Previous research studies have already investigated that the high level of annoyance is due to spectral tones caused by the rotation of fans inside conduits whose frequency is in function of the number of blades.

This paper deals with an experimental research study focused on the disposition of filters to be placed inside the cases of the mechanical units. The filters consist of spheres staggered between piled layers in order to obtain the attenuation of noise created by mechanical ventilation systems. The proposed filters are composed of a three-dimensional structural frame metamaterial where the singular elements are spheres.

2. Literature review on 3D metamaterials

The term metamaterial was first introduced the mid-20th century to refer to a periodic cellular structure not found in nature [4,5]. At the atomic level, scientists identified metamaterials with lattice-type structures/architectures [6]. In the field of electromagnetism and thermal radiation, the metamaterials have been studied to control the electromagnetic waves; as such, the particles of the metamaterials immersed in a homogeneous fluid have been been compared with the thermal radiation between spheres and the convection motions generated in the cavities between composites [7].

The first research studies have been carried out by V. Veselago and J. Pendry based on the investigations of possible materials with negative electric permeability. Unfortunately, the theories about this negative refractive index did not arouse the interest of researchers at that time.

Considering the multifunctionality of composite materials, metamaterials can be classified into three main sectors, depending on the types of waves they influence. The authors of this manuscript consider only the acoustic metamaterials and the change in sound pressure alteration within a fluid (i.e., air), although the distinction of the classes is often mixed due to the analogies of application in different fields [6].

When J. Pendry in 2000 proposed the theory on electromagnetic metamaterials, these have been applied to acoustics and noise control fields with the name of sonic crystals [8,9,10,11,12,13,14]. The structural configuration as shown in Figure 1 can be described as follows:

• Type one-dimensional refers to planes elements, characterized by one periodic direction;
• Type two-dimensional refers to bars elements, characterized by two periodic directions;
• Type three-dimensional refers to spherical elements, characterized by three periodic directions.

The baseline concept of the metamaterials is that the control of sound propagation is obtained by the interaction between regular geometric components and incident soundwave. The sound attenuation is obtained by the destructive interference created while the soundwave propagates through the period disposition of the structures. This phenomenon is known as Bragg’s law, based on which the specific frequency attenuation is in function of the soundwave length and the dimensions of the periodic structure, including the space between each other.

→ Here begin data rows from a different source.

/-- Geometry of an entry at a member of its group. -/
def geoOf (d : Dev) (b : GroupBox) (x : ColOps) (counts : List Nat) : Option ColGeo :=
  (b.ranks (myNode d) (myPod d)).map fun r => ⟨b, r, x, counts⟩

/-- Copies of an entry's staging: 1 in frame, 3 staged within the pod, 4 at level E (R365). -/
def ColGeo.copies (g : ColGeo) : Nat := if g.x.delivery.val = 1 then 1 else if g.level < 3 then 3 else 4

/-- Device offset of the block of a member in the staging of the fold of a partition, in the copy of a frame (R288, R365)
(log entry 113, DEDUCED). -/
def stageAddr (d : Dev) (p : Nat) (g : ColGeo) (from_ : List Nat) (frame : Nat) : Option Nat :=
  (partCombs d p)[g.x.stageComb]?.map fun k =>
    let top := ((smGet d.vat.carve p).map fun c => c.2.2).getD 0
    let slot := roundUp ((g.mates.map fun m => g.blockBytes m g.me).foldl max 0) 32
    combAddr k (16 * 2 ^ 20 - top + g.x.stageOffset + frame % g.copies * g.x.stageBytes + from_.getD g.level 0 * slot)

/-- Writes a packet of a block into the collective staging. -/
def putStage (d : Dev) (p cycle : Nat) (g : ColGeo) (from_ : List Nat) (frame n : Nat) (l : List Byte) : Dev :=
  match stageAddr d p g from_ frame with
  | some a => absorbing d (storeUnits d a) fun d => writeStore d p cycle (a + 512 * n) l
  | none => d

/-- A collective packet arrives (R365, R371). -/
def colArrive (d : Dev) (i : Nat) (k : LandPkt) : Dev :=
  let gid := k.tag % 4096
  let phase := k.block / 2 ^ 20 % 16
  let n := k.block % 2 ^ 20
  match bindGid d gid with
  | none => colDrop d i 2 k.tag
  | some b =>
    match boxOf d b, (ctxOf d b.ctx).image with
    | some box, some img =>
      let now := runImage d b.part
      match foldOf img b.localId phase with
      | none => colDrop d i 2 k.tag
      | some (ent, x) =>
        match geoOf d box x [], box.ranks k.src.node k.pod with
        | some g, some from_ =>
          let size := g.blockBytes from_ g.me
          let inFrame := x.delivery.val = 1
          let runs := match now with
            | some (c, _, _, sl) => c == b.ctx && sl == ent.what.slice
            | none => false
          if inFrame ∧ (k.frame ≠ frameNum d b.part ∨ frameOver d b.part) then colDrop d i 1 k.tag
          else if inFrame ∧ !runs then colDrop d i 2 k.tag
          else if ceilDiv size 512 ≤ n ∨ size < 512 * n + k.payload.length then colDrop d i 3 k.tag
          else
            let old := (d.col.blks.find? fun q => q.is gid phase k.src.node k.pod k.frame).getD
              ⟨gid, phase, k.src.node, k.pod, k.frame, !inFrame, [], none, none⟩
            match smGet old.pkts n with
            | some l =>
              let d := if l = k.payload then d else fileKill (swmEvent d i 1 1) b.part 2
              colDrop d i 4 k.tag
            | none =>
              if inFrame ∧ !img.exch.contains k.src then colDrop d i 5 k.tag
              else
                let pkts := smPut old.pkts n k.payload
                let full := pkts.length = ceilDiv size 512
                let q := { old with pkts := pkts
                                    ready := if inFrame ∧ full then some (cycleTime d b.part k.cycle) else old.ready }
                let d := putStage d b.part k.cycle g from_ k.frame n k.payload
                modBlks d fun l => (l.filter fun r => !r.is gid phase k.src.node k.pod k.frame) ++ [q]
        | _, _ => colDrop d i 5 k.tag
    | _, _ => colDrop d i 2 k.tag

/-! ## COL_SEND (R363) -/

/-- The bytes an entry reads at BUF_A. -/
def ColGeo.sourceBytes (g : ColGeo) : Nat :=
  let ph := g.x.phase.val
  if isReduce ph then
    (segAfter g.x.count g.box.sizes g.me g.level).2 * (if g.firstReduce then fmtBytes g.x.inFmt.val else 4)
  else g.blockBytes g.me g.me

/-- The draw of an element of the vector (R359). -/
def colDraw (key : W64) (phase slice k : Nat) : Nat :=
  srBits (key + BitVec.ofNat 64 (phase * 2 ^ 40 + k / 16384)) slice (k / 128 % 128) (k % 128)

/-- The block for a member of the level, and its saturations. `src` is the data at OFFSET_A. -/
def ColGeo.block (g : ColGeo) (key : W64) (slice : Nat) (src : List Byte) (to_ : List Nat) : List Byte × Nat :=
  let ph := g.x.phase.val
  if isReduce ph then
    let seg := segAfter g.x.count g.box.sizes g.me g.level
    let own := segAfter g.x.count g.box.sizes to_ (g.level + 1)
    let code := if g.firstReduce then g.x.inFmt.val else 7
    let part := sliceBytes src ((own.1 - seg.1) * fmtBytes code) (own.2 * fmtBytes code)
    if g.level = 0 then (part, 0)
    else narrow g.x.wire.val g.x.stoch (fun e => colDraw key ph slice (own.1 + e)) (plainNums code own.2 part)
  else (src, 0)

/-- The first-hop bundle to a peer and its width: X by slot, Y and Z by direction, Ethernet by port. -/
def firstHop (d : Dev) (node pod : Nat) : Nat × Nat :=
  let me := myNode d
  if pod ≠ myPod d then (let up := ethUp d; (4000 + up.getD ((pod + node) % up.length) 0, 1))
  else if nSlot node ≠ nSlot me then (1000 + nSlot node, 2)
  else if nTray node ≠ nTray me then (2000 + b2n (decide (0 < ringDir (nTray me) (nTray node) 16)), 4)
  else (3000 + b2n (decide (0 < ringDir (nRack me) (nRack node) (max 1 (nRacks d)))), 4)

/-- Sends the blocks of a COL_SEND: state and completion cycle. -/
def colTransmit (d : Dev) (i p start gid phase part : Nat) (bs : List ((Nat × Nat) × List Byte)) : Dev × Nat :=
  let f := frameNum d p
  let units := (bs.flatMap fun b => (splitPayload b.2).zipIdx.map fun q => (b.1, q.1.2, q.2)).zipIdx
  let d := units.foldl (fun d u =>
    let to_ := u.1.1
    let dest := mkPlace to_.2 to_.1 (pSwm i)
    let w := (firstHop d to_.1 to_.2).2
    sendPkt d (mkPkt d 0 0 false dest (pSwm i) part p f (0x8000 + gid + 65536 * (phase * 2 ^ 20 + u.1.2.2)) 0 (u.2 % w) u.1.2.1)) d
  let load := units.map fun u =>
    let h := firstHop d u.1.1.1 u.1.1.2
    (h.1 * 4 + u.2 % h.2, u.1.2.1.length + if h.1 < 4000 then 32 else 118)
  let sum := fun (k : Nat) => (load.filter fun e => e.1 == k).foldl (fun n e => n + e.2) 0
  let worst := load.foldl (fun m e => max m (sum e.1)) 0
  let far := bs.foldl (fun m b => if b.1.2 = myPod d then max m (hops d (myNode d) b.1.1) else m) 0
  let total := load.foldl (fun n e => n + e.2) 0
  let d := bump (bump d (pSwm i) Reg.SWM_UNITS_SENT units.length) (pSwm i) Reg.SWM_BYTES_SENT total
  (bump d (pSwm i) Reg.SWM_COL_BYTES total, if units.isEmpty then start else start + portCycles d worst + hopCycles d far - 1)

/-- What an entry of the running slice needs: partition, image, its geometry, GROUP_ID. -/
structure ColEnv where
  p    : Nat
  x    : Nat
  img  : Image
  sl   : Nat
  gid  : Nat
  box  : GroupBox
  deriving DecidableEq, Repr

/-- The surroundings of a collective entry of the running slice. -/
def colEnv (d : Dev) (i localId : Nat) : Option ColEnv :=
  match engineImage d (pSwm i), (engineImage d (pSwm i)).bind fun e => runImage d e.1 with
  | some (p, x, img, sl), some (c, _, _, _) =>
    match bindOf d c localId, img.groups.find? fun g => g.localId == localId with
    | some b, some box => some ⟨p, x, img, sl, b.gid, box⟩
    | _, _ => none
  | _, _ => none

/-- The count table that an ALL_GATHERV SPREAD entry reads (R368). -/
def countsNeed (box : GroupBox) (x : ColOps) : List BufNeed :=
  if x.op.val = 4 ∧ isSpread x.phase.val then
    [⟨x.countsRef, x.countsOffset, 4 * box.sizes.foldl (· * ·) 1, false, false⟩] else []

/-- Reads the count table. -/
def memberCounts (d : Dev) (box : GroupBox) (base : Option Nat) (x : ColOps) : List Nat :=
  match base with
  | none => []
  | some a => (List.range (box.sizes.foldl (· * ·) 1)).map fun m => engLe d (a + x.countsOffset + 4 * m) 4

/-- The own block of a COL_SEND goes into the member's own staging slot (R363). -/
def keepOwn (d : Dev) (v : ColEnv) (g : ColGeo) (block : List Byte) (due : Nat) : Dev :=
  let f := frameNum d v.p
  let staged := g.x.delivery.val = 2
  let d := match (foldOf v.img g.x.localId g.x.phase.val).bind fun e => geoOf d v.box e.2 g.counts with
    | some h => if block.isEmpty then d else putStage d v.p due h g.me f 0 block
    | none => d
  modBlks d fun l => l ++ [⟨v.gid, g.x.phase.val, myNode d, myPod d, f, staged,
    ((splitPayload block).zipIdx.map fun q => (q.2, q.1.2)), if staged then none else some (cycleTime d v.p due), none⟩]

/-- A source at level E keeps the bytes that it sent (R366). -/
def keepSent (d : Dev) (i : Nat) (v : ColEnv) (g : ColGeo) (others : List ((Nat × Nat) × List Byte)) : Dev :=
  if g.level < 3 then d
  else { d with col := { d.col with sent := d.col.sent ++ others.map fun o =>
    ⟨v.gid, g.x.phase.val, frameNum d v.p, v.p, mkPlace o.1.2 o.1.1 (pSwm i), (splitPayload o.2).zipIdx.map fun q => (q.2, q.1.2), none⟩ } }

/-- The blocks of a COL_SEND leave, and the entry runs until the last is written at its target (R203, R363). -/
def colLeave (d : Dev) (i : Nat) (v : ColEnv) (g : ColGeo) (e : EntryGo) (late : Nat) (why : Nat × Nat) (src : List Byte) : Dev :=
  let blocks := g.mates.map fun m => (m, g.block (paramOf v.img g.x.param).key v.x src m)
  let others := (blocks.filter fun b => b.1 != g.me).map fun b => (v.box.place b.1, b.2.1)
  let s := colTransmit (colEvent d i 1 ((blocks.map fun b => b.2.2).foldl (· + ·) 0)) i v.p (e.start + late) v.gid g.x.phase.val
    v.box.part others
  let d := keepOwn s.1 v g (((blocks.find? fun b => b.1 == g.me).map fun b => b.2.1).getD []) s.2
  pushRun (keepSent d i v g others) i ⟨e.idx, .col true g.x, s.2, why, false, [], 0, 0, false⟩

/-- A COL_SEND of the running slice starts: one block for each peer, in ascending rank (R363). A peer that no device is refuses it
(R305) (log entry 108, DESIGN CHOICE). -/
def colSend (d : Dev) (i cycle : Nat) (x : ColOps) : Dev :=
  match colEnv d i x.localId with
  | none => d
  | some v =>
    let d := listsBy d v.p cycle
    match geoOf d v.box x [] with
    | none => d
    | some g =>
      let needs := ⟨x.bufA, x.offsetA, g.sourceBytes, false, false⟩ :: countsNeed v.box x
      match entryGo d i v.p v.img v.sl cycle (.col true x) (needs.map BufNeed.ref) 0 with
      | none => d
      | some e =>
        let k := (SlotKind.col true x).ctl
        let why := startWhy d v.p e k
        let d := chargeStart d v.p v.img v.sl e k
        match checkNeeds d v.p v.img v.sl needs [] with
        | .error (code, sub, bad) => swmFail d i e.idx v.p code sub bad
        | .ok as =>
          if !(g.mates.all fun m => nodeNames d (v.box.place m).1) then swmFail (hdrDrop d) i e.idx v.p 2 0 none
          else
            let a := as.getD 0 0 + x.offsetA
            let counts := countsNeed v.box x
            let r := engRead d 0 v.p e.start ((a, g.sourceBytes) :: counts.map fun n => (as.getD 1 0 + n.off, n.bytes))
            if r.holds then stallEntry d i v.p e r
            else
              let g := { g with counts := memberCounts r.dev v.box as[1]? x }
              let above := g.counts.filter fun n => decide (x.count < n)
              if above.isEmpty then colLeave r.dev i v g e r.late (readWhy r why) (engBytes r.dev a g.sourceBytes)
              else pushRun (boundDrop r.dev i v.p above.length) i ⟨e.idx, .col true x, e.start, readWhy r why, false, [], 0, 0, true⟩

/-! ## COL_FOLD (R364, R369) -/

/-- The newest block of a peer that is complete: in frame, that of this frame. -/
def readyBlk (d : Dev) (gid phase node pod frame : Nat) (inFrame : Bool) : Option ColBlk :=
  ((d.col.blks.filter fun b => b.gid == gid && b.phase == phase && b.node == node && b.pod == pod && b.ready.isSome
    && (!inFrame || b.frame == frame)).getLast?)

/-- The bytes of a block. -/
def ColBlk.bytes (b : ColBlk) : List Byte := b.pkts.flatMap fun e => e.2

/-- The blocks of every member of the level, in rank order, with the hall time by which each is complete; none while one is
missing. An empty block is complete. -/
def foldBlocks (d : Dev) (v : ColEnv) (g : ColGeo) : Option (List (List Nat × List Byte × Nat)) :=
  let f := frameNum d v.p
  g.mates.foldr (fun m acc => acc.bind fun l =>
    let pl := v.box.place m
    let size := g.blockBytes m g.me
    if m = g.me ∧ g.x.phase.val = 1 then some ((m, [], 0) :: l)
    else if size = 0 then some ((m, [], 0) :: l)
    else (readyBlk d v.gid g.x.phase.val pl.1 pl.2 f (g.x.delivery.val == 1)).bind fun b =>
      if g.x.op.val ≠ 4 ∧ b.pkts.length < ceilDiv size 512 then none else some ((m, b.bytes, b.ready.getD 0) :: l)) (some [])

/-- The rank-order reduction of the contributions to one element (R358). -/
def reduceElem (redop : Nat) (l : List Num) : W32 :=
  match l with
  | [] => 0
  | c :: cs => cs.foldl (fun acc x =>
      if redop = 0 then accAddF acc x
      else
        let a := decodeNum fp32 acc.toNat
        BitVec.ofNat 32 (roundFloat fp32 (if redop = 1 then maxNum a x else minNum a x))) (BitVec.ofNat 32 (roundFloat fp32 c))

/-- What a fold writes at OFFSET_B, and its saturations. -/
def foldOut (g : ColGeo) (key : W64) (slice : Nat) (own : List Byte) (bs : List (List Nat × List Byte × Nat)) : List Byte × Nat :=
  let ph := g.x.phase.val
  if isReduce ph then
    let seg := segAfter g.x.count g.box.sizes g.me (g.level + 1)
    let rows := bs.map fun b =>
      if g.level = 0 then plainNums g.x.inFmt.val seg.2 (if b.1 = g.me then own else b.2.1)
      else unnarrow g.x.wire.val seg.2 b.2.1
    let accs := (List.range seg.2).map fun e => reduceElem g.x.redop.val (rows.map fun r => r.getD e .zero)
    let ys := accs.map fun a => decodeNum fp32 a.toNat
    if g.level < g.lastLevel then (accs.flatMap fun a => leBytes 4 a.toNat, 0)
    else if g.x.op.val = 2 || g.onlyX then (toOutFmt g.x.outFmt.val ys, 0)
    else narrow g.x.wire.val g.x.stoch (fun e => colDraw key ph slice (seg.1 + e)) ys
  else if ph = 8 ∧ g.x.op.val = 1 ∧ !g.onlyX then
    (bs.flatMap fun b =>
      ((subRanks g.box.sizes b.1 1).foldl (fun (acc : List Byte × List Byte) r =>
        let n := (segAfter g.x.count g.box.sizes r 4).2
        (acc.1 ++ toOutFmt g.x.outFmt.val (unnarrow g.x.wire.val n acc.2), acc.2.drop (wireBytes g.x.wire.val n)))
          (([] : List Byte), b.2.1)).1, 0)
  else (bs.flatMap fun b => b.2.1, 0)

/-- A group's window. -/
def ColStat.init : ColStat := ⟨0, 0, 0, 0, 0⟩

/-- Records the slowest peer of a fold (R369): replaced when LATE_NS is not zero. -/
def foldLate (d : Dev) (i : Nat) (v : ColEnv) (g : ColGeo) (idx : Nat) (bs : List (List Nat × List Byte × Nat)) : Dev :=
  let peers := bs.filter fun b => b.1 != g.me
  match sortBy (fun a b => decide (b.2.2 < a.2.2)) peers with
  | [] => d
  | slow :: rest =>
    let due := smGetD (cycleTime d v.p g.x.startCycle) d.col.first (i * 65536 + idx)
    let late := slow.2.2 - due
    if late = 0 then d
    else
      let pl := v.box.place slow.1
      let gap := slow.2.2 - (rest.head?.map fun b => b.2.2).getD slow.2.2
      let d := { d with col := { d.col with stats := smModD ColStat.init d.col.stats (i * 4096 + v.gid) fun w =>
        ⟨pl.1 % 2048 + pl.2 * 2048 + g.x.phase.val * 2 ^ 19, frameNum d v.p, late, gap, w.folds + 1⟩ } }
      colEvent d i 0 1

/-- The slowest peer's node. -/
def slowNode (v : ColEnv) (g : ColGeo) (bs : List (List Nat × List Byte × Nat)) : Nat :=
  match sortBy (fun a b => decide (b.2.2 < a.2.2)) (bs.filter fun b => b.1 != g.me) with
  | [] => 0
  | b :: _ => (v.box.place b.1).1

This concept follows the regime of Bragg’s law, such that the band gap frequency (f_BG) depends on the incident angle of the wave (φ), the lattice constant (α), and the sound speed in the medium (c), as summarized in Equation (1).

$$f_{BG}=\frac{c}{2\alpha \sin \left(\mathsf{\Phi }\right)}$$

(1)

On this basis, when a plane wave affects a structure composed of elements arranged with a regular geometry, the distance between the wavefronts can be described as a sin(φ), where φ is the angle of incidence of the plane wave, a is the distance between two consecutive rows of scatterers, and λ is the wavelength of the incident wave. The destructive interference accurses at λ/2 = a sin (φ). At normal incidence, this implies that the stop band or the Bragg’s pass band frequency is equal to f_BG = c/2a. Figure 2 shows the scattering of a plane sound wave when hitting an array composed of rows of scatterers.

Research studies state that the higher the distance between scatterers, the lower is the frequency band where the sound attenuation is more accentuated. Based on the disposition of the scatterers, it is possible to achieve the sound attenuation at any desired frequency range, which is an advantage compared to the standard sound absorbing panels.

The most representative example of metamaterial structure applied to the acoustics is the sculpture realized by Sempere. It is a two-dimensional structure placed in Madrid, composed of circular scatterers of 30 mm diameter, organized in a regular net frame having a constant distance of 100 mm between nodes. Some acoustic measurements showed that this configuration has a significant sound attenuation at 1700 Hz [15,16,17,18,19].

Other types of applications have been undertaken for the noise control of ships and submarines by employing Alberich coatings. This structure is composed of macro sequences periodically arranged, mostly applied to the cladding of underwater submarines to reduce echoes. This solution was introduced by Germans during the World War II by coating the submarines with resonant cavity lattices provided with sound absorbing properties [20,21,22,23].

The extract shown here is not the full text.